BEGIN Supplied records

/-- Reading a place: start, progressive iterations, the closing one, and the ladder's first steps
(04_read_channel.md). -/
def Obligations.PlaceReadProceeds : Prop :=
  (∀ (h : Head) (p : Place) (why : ReadPurpose) (s : State), (∀ k : Fin 8, s.dev.contexts k + 9 ≤ 36) →
    s.dev.engineHalted 3 = false → s.dev.inService h = true → s.dev.heads[h].job = none → s.dev.heads[h].resume = none →
    s.dev.atStart h p = true → s.dev.flag (rSrvStat h) 2 = true → s.dev.rereadFor h p = none →
    s.dev.ladderHolds h = false → s.dev.mayRead h p why = true →
    ∃ t, exec (.placeReadStart h p why) s = .next t ∧ t.dev.heads[h].job = some (.new p why h) ∧
      (∀ j : Spot, t.dev.fld (rSpotStat h j) 0 3 = 1 ∧ t.dev.heads[h].spots[j].frame = 0) ∧
      s.keeps t [.heads] (fun a => a = rWrpStat h ∨ ∃ j : Spot, a = rSpotStat h j)) ∧
  (∀ (h : Head) (job : ReadJob) (s : State), s.dev.heads[h].job = some job → s.dev.engineHalted 4 = false →
    job.closed = false → job.step = 0 → job.why ≠ .idleVerify →
    (job.progressive < 8 → s.dev.frameRead h (progressiveFrame job.progressive) = true →
      ∃ t j', exec (.progressiveIteration h) s = .next t ∧ t.dev.heads[h].job = some j' ∧
        j'.progressive = job.progressive + 1 ∧ j'.place = job.place ∧ j'.accepted = job.accepted ∧
        s.keeps t [.heads] (fun _ => False)) ∧
    (s.dev.frameRead h 53 = true →
      let j' := job.close (s.dev.placeLlrs h)
      (job.why = .command → j'.failed = 0#72 →
        ∃ t, exec (.closingIteration h) s = .next t ∧ t.dev.heads[h].job = none ∧
          t.dev.heads[h].lastRead = some (job.place, .passed 0) ∧
          (∃ f ∈ t.dev.sides[job.place.side].found, f.place = job.place ∧ f.how = .passed 0 ∧ f.rows = j'.rows) ∧
          t.mem = s.mem ∧ t.dev.hq = s.dev.hq) ∧
      (job.why = .command → j'.failed ≠ 0#72 → s.dev.heads[job.owner].recover = [] →
        ∃ t x, exec (.closingIteration h) s = .next t ∧ t.dev.heads[h].job = none ∧
          t.dev.heads[job.owner].recover = [x] ∧ x.place = job.place ∧ x.step = 1 ∧ x.closed = true ∧
          x.accepted = j'.accepted ∧ t.dev.fld (rLadder job.owner) 0 3 = 1 ∧ t.mem = s.mem ∧ t.dev.sides = s.dev.sides) ∧
      (job.why = .verify →
        ∃ t, exec (.closingIteration h) s = .next t ∧ t.dev.heads[h].job = some j' ∧ j'.closed = true ∧
          s.keeps t [.heads] (· ∈ [rGcnt 0x09, rGcnt 0x0A])))) ∧
  (∀ (h : Head) (job new : ReadJob) (d : Dev) (s : State), s.dev.extending h = some job → s.dev.engineHalted 4 = false →
    s.dev.extendRows job = (d, new, false) → new.failed = 0#72 → new.step = job.step → new.owner = job.owner →
    new.place = job.place → job.step ≤ 2 →
    ∃ t, exec (.ladderStep h) s = .next t ∧ t.dev.heads[job.owner].lastRead = some (job.place, .passed job.step) ∧
      (∀ x ∈ t.dev.heads[job.owner].recover, x.place ≠ job.place) ∧ t.dev.cue.used = d.cue.used ∧ t.mem = s.mem) ∧
  (∀ (h : Head) (s t : State), s.dev.cue.used[6] ≤ s.dev.fld (rBudget 6) 0 24 * 64 → exec (.ladderStep h) s = .next t →
    t.dev.cue.used[6] ≤ t.dev.fld (rBudget 6) 0 24 * 64) ∧
  (∀ (h : Head) (job : ReadJob) (s : State), (s.dev.heads[h].recover.find? fun x => x.outer) = some job →
    s.dev.engineHalted 4 = false → job.step = 2 → job.restore.failed = 0#72 →
    ∃ t, exec (.outerDecode h) s = .next t ∧ t.dev.heads[job.owner].lastRead = some (job.place, .passed 2) ∧
      (∀ x ∈ t.dev.heads[job.owner].recover, x.place ≠ job.place) ∧
      t.dev.fld rLdpcStat 16 8 = min (s.dev.fld rLdpcStat 16 8 + 1) 255 ∧ t.mem = s.mem ∧ t.dev.hq = s.dev.hq) ∧
  ∀ (c : Nat) (bits : List Bool), rowAccepted c bits = true →
    syndromeZero bits = true ∧ (c < 64 → rowTagOk (payloadOf bits) = true)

END Supplied records

• Directions for this task: Please print verbatim each line from the first line of the entries above to the line that contains "(∀ (h : Head) (job : ReadJob) (s : State), s.dev.heads[h].job", inclusive, and nothing more.

• Solution to the exercise:
/-- Reading a place: start, progressive iterations, the closing one, and the ladder's first steps
(04_read_channel.md). -/
def Obligations.PlaceReadProceeds : Prop :=
  (∀ (h : Head) (p : Place) (why : ReadPurpose) (s : State), (∀ k : Fin 8, s.dev.contexts k + 9 ≤ 36) →
    s.dev.engineHalted 3 = false → s.dev.inService h = true → s.dev.heads[h].job = none → s.dev.heads[h].resume = none →
    s.dev.atStart h p = true → s.dev.flag (rSrvStat h) 2 = true → s.dev.rereadFor h p = none →
    s.dev.ladderHolds h = false → s.dev.mayRead h p why = true →
    ∃ t, exec (.placeReadStart h p why) s = .next t ∧ t.dev.heads[h].job = some (.new p why h) ∧
      (∀ j : Spot, t.dev.fld (rSpotStat h j) 0 3 = 1 ∧ t.dev.heads[h].spots[j].frame = 0) ∧
      s.keeps t [.heads] (fun a => a = rWrpStat h ∨ ∃ j : Spot, a = rSpotStat h j)) ∧
  (∀ (h : Head) (job : ReadJob) (s : State), s.dev.heads[h].job = some job → s.dev.engineHalted 4 = false →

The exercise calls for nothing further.